Harris Should Not Circulate The “Sodomite Suppression Act” to Voters

Joe Mathews
Connecting California Columnist and Editor, Zócalo Public Square, Fellow at the Center for Social Cohesion at Arizona State University and co-author of California Crackup: How Reform Broke the Golden State and How We Can Fix It (UC Press, 2010)

Does an attorney general of California have a duty to approve for circulation any ballot initiative she receives?

The legal consensus is that Attorney General Kamala Harris does. Reviewing and titling an initiative for circulation is a ministerial act that the a.g. Is supposed to perform without comment. Previous court rulings have found that Harris does not have discretion.

Still, I’d like to see Harris block the “Sodomite Suppression Act” from going out to voters. This initiative would require that anyone who touches a person of the same gender for sexual gratification be put to death by “bullets to the head or by any other convenient method.”

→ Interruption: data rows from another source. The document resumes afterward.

-- ==== Sys2Proof/WellFormed.lean ====
section
/-! DEFINITION. Well-formed commands: operands that the row's event can carry. A field that arrives out of its range is a meaning's
own case (R17, R39, R186, R189) wherever the spec gives it an effect, and is no ill-formed command. -/

namespace Sys2Proof

open Sys2Proof.Machine

/-- A received block: 64 payload bytes (R12). -/
def blockOk (b : RxBlock) : Bool := b.payload.length == 64

/-- A received frame: profile index 0–11 (R9), at most 96 blocks of 64 bytes (R12, R56). -/
def frameOk (header : Option Header) (blocks : List RxBlock) : Bool :=
  (header.all fun h => h.profile ≤ 11) && blocks.length ≤ 96 && blocks.all blockOk

/-- A PROPOSE of kind PROMOTE or REVERT names two carriers (R13). -/
def changeOk (c : LinkChange) : Bool :=
  match c with
  | .park _ => true
  | .wake _ => true
  | .promote s t => s != t
  | .revert s t => s != t

/-- The delta of a POWER_ASK (R13). -/
def deltaOk (d : Int) : Bool := (-3 ≤ d && d ≤ -1) || (1 ≤ d && d ≤ 8)

/-- The level, tag and result of a POWER_SET (R13). -/
def powerSetOk (tag : Option Tag) (level : Nat) (result : PowerResult) : Bool :=
  level ≤ 15 && (tag.isSome || result == .mode)

/-- Operand bytes of a command: with its code at most 2048 (R186). -/
def argsOk (args : List Byte) : Bool := args.length ≤ 2047

/-- Is the command well-formed? -/
def Instr.wf (i : Instr) : Bool :=
  match i with
  | .superframeBoundary order _ => validOrder order
  | .frameReceived _ header blocks => frameOk header blocks
  | .hello _ _ _ h => Hello.inRange h
  | .proposeRxProfile _ _ _ q => q ≤ 11
  | .proposeLink _ _ c => changeOk c
  | .powerAsk _ _ _ d => deltaOk d
  | .powerSet _ tag _ level result => powerSetOk tag level result
  | .readCarrier _ args => argsOk args
  | .readTrace _ args => argsOk args
  | .readPlan _ args => argsOk args
  | .readCapacity _ args => argsOk args
  | .readPower _ args => argsOk args
  | .readProvision _ args => argsOk args
  | .readLane _ args => argsOk args
  | .writeLane _ args => argsOk args
  | .setHold _ args => argsOk args
  | .readCounters _ args => argsOk args
  | .clearCounters _ args => argsOk args
  | .setNoticeMask _ args => argsOk args
  | .readNotices _ args => argsOk args
  | .clearNotices _ args => argsOk args
  | .resetTenant _ args => argsOk args
  | .unknownCommand _ code args => argsOk args && !commandCodes.contains code
  | .partReset _ _ => true
  | .provisioningTakenIn _ => true
  | .modemReady _ => true
  | .sample _ _ => true
  | .frameRequest _ _ _ => true
  | .agree _ _ _ => true
  | .decline _ _ _ => true
  | .energy _ => true
  | .modemFault _ => true
  | .wakingTimeout _ => true
  | .acquireTimeout _ => true
  | .holdoffEnd _ => true
  | .faultRetryExpiry _ => true
  | .hopRecoveryAttempt => true
  | .supplyStateChange _ _ => true
  | .modeDebounceExpiry => true
  | .wakePenaltyExpiry _ => true
  | .requestBackoffExpiry _ => true
  | .powerAskExpiry _ => true
  | .proposalTimeout _ => true
  | .rxEntryPastTarget _ => true
  | .dropHoldExpiry _ => true
  | .upDwellReached _ => true
  | .branchDwellExpiry _ => true
  | .idleParkRunReached _ => true
  | .revertDwellReached _ => true
  | .stallLimit _ _ => true
  | .linkUp _ => true
  | .linkDown _ => true
  | .tenantFrameReceived _ _ => true
  | .tenantFrameSent _ => true

end Sys2Proof
end

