/-- The lanes and the pool after blocks have been sent, all else of the scheduler as the stagings and lanes of `t` have it. -/
def State.CarriedAway (s t : State) (bs : List Block) : Prop :=
  let x := s.sched
  t.sched = { x with
    staging := t.sched.staging, lanes := t.sched.lanes
    reserveHeld := .build fun j => x.reserveHeld.get j - (laneIds.map fun l => (x.lane j l).gives bs j l .reserve).sum
    sharedHeld := x.sharedHeld - (allLanes.map fun i => (x.lane i.1 i.2).gives bs i.1 i.2 .shared).sum } ∧
  ∀ j l, t.sched.lane j l = (x.lane j l).carried bs j l

/-- The counts of a frame of `n` blocks with `m` of traffic are handed on (R126). -/
def Cpm.frameCounted (c : Cpm) (u : UnitId) (n m : Nat) : Cpm :=
  { c with offered := c.offered.modify u (fun x => min (x + n) 6144), traffic := c.traffic.modify u (fun x => min (x + m) 12288) }

/-- The pair frame record once member `k` has taken it: none when every joined member has (R152). -/
def State.recordAfter (s : State) (k : CarrierId) (u : UnitId) (r : PairRecord) : Option PairRecord :=
  let r := if k ∈ r.takenBy then r else { r with takenBy := r.takenBy ++ [k] }
  if ∀ m ∈ s.members u, s.isJoined m = true → m ∈ r.takenBy then none else some r

end Sys2Proof.Machine

/-- A frame on a LOCKED single carrier (R151), the HELLO frame among them (R16): joined, with its unit in service or draining, it
carries the blocks at the heads of the Assured and then the Other segment, and idle blocks after them; otherwise idle blocks alone. The
counts are handed on (R126). Where a refill stages nothing, the blocks leave the staging, their bytes are sent, packets whose LAST
fragment was carried leave and free their units (R164), and nothing else of the scheduler changes. On a mirror pair (R152; log 16) the
first member's request assigns the frame and the pair frame record, the other member's request for the same frame takes the record's
blocks under its profile, and the record closes when every joined member has taken it. -/
def Obligations.LockedFrameCarriesStagedBlocks : Prop :=
  ∀ (k : CarrierId) (u : UnitId) (h : Hsn) (f : FrameNo) (slot : Option Message) (scu : Four Scu) (s : State), s.steady →
    s.link k = .locked → s.unitOf k = some u → s.noneDue h → s.Fills k h f slot scu →
    let q := s.plc.txProfile.get u
    let n := s.settings.blocks q
    let g := s.sched.staging.get u
    let goes := s.inService u = true ∨ s.isDraining u = true
    let sends := (s.clc.get k).joined = true ∧ goes
    let frame := fun (t : State) (p : Nat) (bs : List (Option Block)) =>
      t.out = [.frame k (s.headerFor k p h f slot) (s.settings.modulation p) bs]
    let filled := fun bs : List Block => bs.map some ++ List.replicate (n - bs.length) none
    let assured := g.assured.take n
    let other := g.other.take (n - assured.length)
    let drained := { g with assured := g.assured.drop n, other := g.other.drop (n - assured.length) }
    let still := s.nothingToStage ∧ s.accountLaw
    (s.isPair u = false →
      let bs := if sends then assured ++ other else []
      Completes (.frameRequest k h f) s fun t =>
        frame t q (filled bs) ∧
        t = { s with scu := scu, sched := t.sched, out := t.out, cpm := s.cpm.frameCounted u n bs.length } ∧
        (still → s.CarriedAway t bs ∧ t.sched.staging = if sends then s.sched.staging.set u drained else s.sched.staging)) ∧
    (s.isPair u = true → sends → (∀ r, g.record = some r → ¬(r.hsn = h ∧ r.frame = f)) →
      let bs := assured ++ other
      Completes (.frameRequest k h f) s fun t =>
        let record := s.recordAfter k u ⟨h, f, q, filled bs, [k]⟩
        frame t q (filled bs) ∧ (t.sched.staging.get u).record = record ∧
        t = { s with scu := scu, sched := t.sched, out := t.out, cpm := s.cpm.frameCounted u n bs.length } ∧
        (still → s.CarriedAway t bs ∧ t.sched.staging = s.sched.staging.set u { drained with record := record })) ∧
    (∀ r, g.record = some r → s.isPair u = true → sends → r.hsn = h → r.frame = f → Completes (.frameRequest k h f) s fun t =>
      frame t r.profile r.blocks ∧ (t.sched.staging.get u).record = s.recordAfter k u r ∧
      t = { s with scu := scu, sched := t.sched, out := t.out }) ∧
    (s.isPair u = true → ¬sends → Completes (.frameRequest k h f) s fun t =>
      frame t q (filled []) ∧
      (t.sched.staging.get u).record = g.record.filter (fun r => r.hsn == h && r.frame == f) ∧
      t = { s with scu := scu, sched := t.sched, out := t.out,
                   cpm := if ¬goes ∧ (k = u ∨ s.isLocked u = false) then s.cpm.frameCounted u n 0 else s.cpm })

/-- The entries whose target a request names are applied before the frame is built (R96): afterwards none of them stands in the plan,
and a carrier that is still in ACQUIRE or LOCKED is answered with a frame of that superframe, at profile 0 in ACQUIRE and at the transmit
profile then in force on a LOCKED carrier, but for a frame that stands in a pair frame record already (R152). Where one entry alone is
due, it has the effect of its kind (R97) and PLAN is raised; a TX_PROFILE entry leaves the plan, a frame of its unit is sent at the
new profile, and C follows: a fall rescales the credits, and a change raises CAPACITY (R140, R143). -/
def Obligations.RequestAppliesTheProfileEntry : Prop :=
  (∀ (k : CarrierId) (h : Hsn) (f : FrameNo) (s : State), s.steady → s.link k = .acquire ∨ s.link k = .locked →
    s.htu.anchor = s.lowestLocked → Completes (.frameRequest k h f) s fun t =>
      let sends := fun q => ∃ hdr m bs, .frame k hdr m bs ∈ t.out ∧ hdr.profile = q ∧ hdr.hsn = h ∧ hdr.frame = f ∧
        bs.length = s.settings.blocks q
      t.noneDue h ∧
      (t.link k = .acquire → sends 0) ∧
      (t.link k = .locked → ∀ u, s.unitOf k = some u →
        (∀ r, (s.sched.staging.get u).record = some r → ¬(r.hsn = h ∧ r.frame = f)) → sends (t.plc.txProfile.get u))) ∧
  (∀ (k : CarrierId) (h : Hsn) (f : FrameNo) (e : Entry) (s : State), s.steady → s.link k = .acquire ∨ s.link k = .locked →
    s.htu.anchor = s.lowestLocked → e ∈ s.plc.plan → e.isRx = false → e.state = .agreed → e.target = some h →
    (∀ x ∈ s.plc.plan, x.isRx = false → x.state = .agreed → x.target = some h → x = e) →
    Completes (.frameRequest k h f) s fun t =>
      (∀ j, (t.links.get j).raised &&& flagPlan = flagPlan) ∧
      (∀ u q, e.change = .txProfile u q →
        (s.link k = .acquire → s.capacityLaw → s.CapacityFollows t ∧ s.Raised (flagPlan ||| s.capacityFlag t) t) ∧
        t.plc = { s.plc with plan := s.plc.plan.filter (· ≠ e), txProfile := s.plc.txProfile.set u q } ∧
        (s.link k = .locked → s.unitOf k = some u →
          (∀ r, (s.sched.staging.get u).record = some r → ¬(r.hsn = h ∧ r.frame = f)) →
          ∃ hdr m bs, t.out = [.frame k hdr m bs] ∧ hdr.profile = q ∧ hdr.hsn = h ∧ hdr.frame = f ∧ bs.length = s.settings.blocks q)) ∧
      (∀ j, e.change = .link (.park j) → s.ParkApplied t j) ∧
      (∀ j, e.change = .link (.wake j) → s.WakeApplied t j) ∧
      (∀ c d, e.change = .link (.promote c d) → s.PromoteApplied t c d) ∧
      (∀ c d, e.change = .link (.revert c d) → s.RevertApplied t c d))

/-- A frame carries traffic only on a LOCKED and joined carrier whose unit is in service or draining (R151, R152). -/
def Obligations.TrafficOnlyOnJoinedCarriers : Prop :=
  ∀ (k k' : CarrierId) (h : Hsn) (f : FrameNo) (s t : State) (hdr : FrameHeader) (m : Option (Constellation × CodeRate))
    (bs : List (Option Block)) (b : Block),
    exec (.frameRequest k h f) s = .next t → .frame k' hdr m bs ∈ t.out → some b ∈ bs →
    k' = k ∧ t.isJoined k = true ∧ ∃ u, t.unitOf k = some u ∧ (t.inService u = true ∨ t.isDraining u = true)

/-- Headers off a LOCKED carrier (R11, R19, R27, R28). In ACQUIRE a bad one counts as one without ALIGNED; one whose profile is above
the ladder does so and counts as a service error; a good one is kept as the latest, and locks the carrier when the aligned-sample run
stands at 8. In PARKED a good one is kept as the latest, and one above the ladder counts as a service error. In DOWN, WAKING and
HOLDOFF a frame is discarded, which is the model's reading of R11 and R28 beside R19 (log 43). That ALIGNED of a header in PARKED moves
nothing at the controller is the model's choice (log 45). -/
def Obligations.HeaderOffALockedCarrier : Prop :=
  ∀ (k : CarrierId) (u : UnitId) (x : Header) (y : Option Header) (bs : List RxBlock) (s : State), s.steady → s.unitOf k = some u →
    let bad := s.clc.modify k fun c => { c with headerAligned := false, headerRun := min (c.headerRun + 1) 4 }
    let seen := { s.clc.get k with headerAligned := x.aligned,
                                   headerRun := if x.aligned then 0 else min ((s.clc.get k).headerRun + 1) 4 }
    let htu := { s.htu with lastHeader := s.htu.lastHeader.set k (some (x.hsn, x.frame)) }
    let counted := s.scu.modify k fun y => { y with errors := satSucc32 y.errors }
    (s.link k = .down ∨ s.link k = .waking ∨ s.link k = .holdoff → Completes (.frameReceived k y bs) s fun t =>
      t = { s with out := [] }) ∧
    (s.link k = .parked →
      (Completes (.frameReceived k none bs) s fun t => t = { s with out := [] }) ∧
      (s.settings.top < x.profile → Completes (.frameReceived k (some x) bs) s fun t => t = { s with scu := counted, out := [] }) ∧
      (x.profile ≤ s.settings.top → x.slot = none → Completes (.frameReceived k (some x) bs) s fun t =>
        t = { s with htu := htu, out := [] })) ∧
    (s.link k = .acquire → s.htu.anchor = s.lowestLocked →
      (Completes (.frameReceived k none bs) s fun t => t = { s with clc := bad, out := [] }) ∧
      (s.settings.top < x.profile → Completes (.frameReceived k (some x) bs) s fun t =>
        t = { s with clc := bad, scu := counted, out := [] }) ∧
      (x.profile ≤ s.settings.top → x.slot = none → ¬(x.aligned = true ∧ 8 ≤ (s.clc.get k).alignedRun) →
        Completes (.frameReceived k (some x) bs) s fun t => t = { s with htu := htu, clc := s.clc.set k seen, out := [] }) ∧
      (x.profile ≤ s.settings.top → x.slot = none → x.aligned = true → x.drop = false → 8 ≤ (s.clc.get k).alignedRun →
        Completes (.frameReceived k (some x) bs) s fun t =>
          t.clc = s.clc.set k seen.locked ∧ s.GainedLocked t k u ∧ t.htu.lastHeader = htu.lastHeader))

/-- A header on a LOCKED carrier that does not lose the lock. A bad one, and one above the ladder, counts as one without ALIGNED, the
latter as a service error too, and their blocks are bad (R11). A good one (R75, R73, R98, R99): its ALIGNED is counted, the receive
profile is the header's, a unit in DROPPING whose header shows profile 0 returns to STEADY with the drop hold set, and DROP_REQUEST
takes the transmit profile to 0 and removes the unit's TX_PROFILE entry; C follows the profile, a fall rescales the credits, and a
change raises CAPACITY (R140, R143). -/
def Obligations.HeaderOnALockedCarrier : Prop :=
  ∀ (k : CarrierId) (u : UnitId) (x : Header) (bs : List RxBlock) (s : State), s.steady → s.link k = .locked →
    s.unitOf k = some u → (s.clc.get k).unalignedRun < 4 →
    let seen := fun aligned : Bool => s.clc.modify k fun c =>
      { c with headerAligned := aligned, headerRun := if aligned then 0 else c.headerRun + 1 }
    ((s.clc.get k).headerRun < 3 → s.isPair u = false →
      (Completes (.frameReceived k none bs) s fun t => t = { s with clc := seen false, out := [] }) ∧
      (s.settings.top < x.profile → Completes (.frameReceived k (some x) bs) s fun t =>
        t = { s with clc := seen false, scu := s.scu.modify k (fun y => { y with errors := satSucc32 y.errors }), out := [] })) ∧
    (x.profile ≤ s.settings.top → x.slot = none → x.aligned = true ∨ (s.clc.get k).headerRun < 3 →
      Completes (.frameReceived k (some x) bs) s fun t =>
        t.htu = { s.htu with lastHeader := s.htu.lastHeader.set k (some (x.hsn, x.frame)) } ∧
        t.clc = seen x.aligned ∧
        t.ade = s.ade.set u (t.ade.get u) ∧ (t.ade.get u).rxProfile = x.profile ∧
        (x.profile ≠ (s.ade.get u).rxProfile → (t.ade.get u).upDwell = 0 ∧ t.plc.plan.all (fun e => !e.isRxTo u x.profile) = true) ∧
        ((s.ade.get u).state = .dropping → x.profile = 0 →
          (t.ade.get u).state = .steady ∧ (t.ade.get u).dropHold = s.settings.dropHold ∧ (t.ade.get u).upDwell = 0) ∧
        t.plc.dropSeen = s.plc.dropSeen.set u x.drop ∧
        (x.drop = true → t.plc.txProfile = s.plc.txProfile.set u 0 ∧ t.plc.plan.all (fun e => !e.isTxOf u) = true) ∧
        (x.drop = false → t.plc.txProfile = s.plc.txProfile) ∧
        (s.capacityLaw → s.CapacityFollows t ∧ (t.hopCapacity ≠ s.sched.capacity → ∀ j, (t.links.get j).raised &&& flagCapacity ≠ 0) ∧
          (s.isPair u = false → (∀ b ∈ bs, b.good = false) → t.rxa = s.rxa ∧ t.cpm = s.cpm ∧
            s.Raised ((if x.drop then s.planFlagOf (Entry.isTxOf u) else 0) ||| s.capacityFlag t) t)) ∧
        (∀ j, t.links.get j = { s.links.get j with
          counters := (t.links.get j).counters, raised := (t.links.get j).raised, sent := (t.links.get j).sent,
          notice := (t.links.get j).notice, tx := (t.links.get j).tx }) ∧
        t = { s with htu := t.htu, clc := t.clc, ade := t.ade, plc := t.plc, sched := t.sched, rxa := t.rxa,
                     cpm := { s.cpm with traffic := t.cpm.traffic }, links := t.links, out := [] })

namespace Sys2Proof.Machine

/-- A frame of a LOCKED single carrier arrives with a good header and one good traffic block `b` among bad and idle ones, as many as
its profile gives. -/
def State.HearsBlock (s : State) (k : CarrierId) (u : UnitId) (x : Header) (before : List RxBlock) (b : RxBlock)
    (behind : List RxBlock) : Prop :=
  s.steady ∧ s.link k = .locked ∧ s.unitOf k = some u ∧ s.isPair u = false ∧ x.profile ≤ s.settings.top ∧ x.slot = none ∧
  x.aligned = true ∧ (s.clc.get k).unalignedRun < 4 ∧ (∀ y ∈ before ++ behind, y.good = false ∨ y.tenant = none) ∧
  (before ++ [b] ++ behind).length = s.settings.blocks x.profile

/-- A good block of lane (j, l) with one fragment, of the first `n` bytes of `payload`. -/
def blockOf (j : TenantId) (l : LaneIx) (seq n : Nat) (first last : Bool) (payload : List Byte) : RxBlock :=
  ⟨true, some j.val, some (l.val + 1), some seq, [⟨0, n, first, last⟩], payload⟩

/-- The set of the cache that takes lane (j, l) (R178). -/
def State.rxSet (s : State) (j : TenantId) (l : LaneIx) : CacheSet := s.rxa.sets[(setIndex j l).val]

/-- The counters of tenant `j` are `c`, those of the others as before, and DISCARD is raised on `j`. -/
def State.Discards (s t : State) (j : TenantId) (c : Counters) : Prop :=
  (∀ i, (t.links.get i).counters = if i = j then c else (s.links.get i).counters) ∧
  (t.links.get j).raised &&& flagDiscard = flagDiscard

/-- No counter changes. -/
def State.SameCounters (s t : State) : Prop := ∀ i, (t.links.get i).counters = (s.links.get i).counters

/-- Set of the cache `c` is in the place of lane (j, l)'s; the other sets are as before. -/
def State.SetBecomes (s t : State) (j : TenantId) (l : LaneIx) (c : CacheSet) : Prop :=
  t.rxa.sets = s.rxa.sets.set (setIndex j l).val c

Harris would be justified in refusing to clear it for circulation for any number of reasons. It advocates murder, and her job involves protecting the public and enforcement of the laws. It’s obviously unconstitutional – and Harris has sworn an oath to defend the constitution.

But it goes beyond that to this point: we simply should not permit consideration of initiatives that violate fundamental human rights.

I’ve written here before about the need for a Human Rights exception when it comes to ballot initiatives. Initiatives are the people’s process, and people need to be able to bring forth their ideas, and get a hearing. And public officials must protect it. But when you are taking away fundamental human rights – as in the right to live – it is appropriate to give our public officials a formal exception that they can invoke to block an initiative that violates fundamental human rights.

It would be best to have a formal process and clear standard for this – with the power entrusted to a particular official, or to the courts, or even to a committee of citizens. And the exception should be tailored so that it is invoked only rarely.

Many friends and sources of mine disagree with this, and they don’t want even this initiative blocked. They are rightfully wary about letting elected officials mess with the initiative process. And they point out, correctly, that Harris and other attorneys general have misused their power to write titles and summaries of measures to favor their own political interests. Which is why I’ve also argued for putting the title and summary process, and other ministerial functions, in the hands of citizens’ juries, who would be more likely to produce fair, clear language.

But supporters of the initiative process must also recognize that huge damage can be done to the legitimacy of the process by initiatives that violate such fundamental rights. The right to initiate laws or constitutional amendments would be stronger for giving some entity to power to invoke a human rights exception.

In fact, the best way to strengthen the process would be to build a citizen-led participatory infrastructure around our initiative process – to create space and more time for deliberating over initiatives, fixing initiatives, putting them on the ballot, and developing clear descriptions and arguments. (The Citizens Initiative Review in Oregon is already doing some of this). Let citizens themselves, drawn at random from the population, do all these things – and let citizens keep off the ballot initiatives that violate our human rights.

In the meantime, Harris would be wise to block this measure and fight to defend her decision in the courts – while calling publicly for just this sort of participatory infrastructure.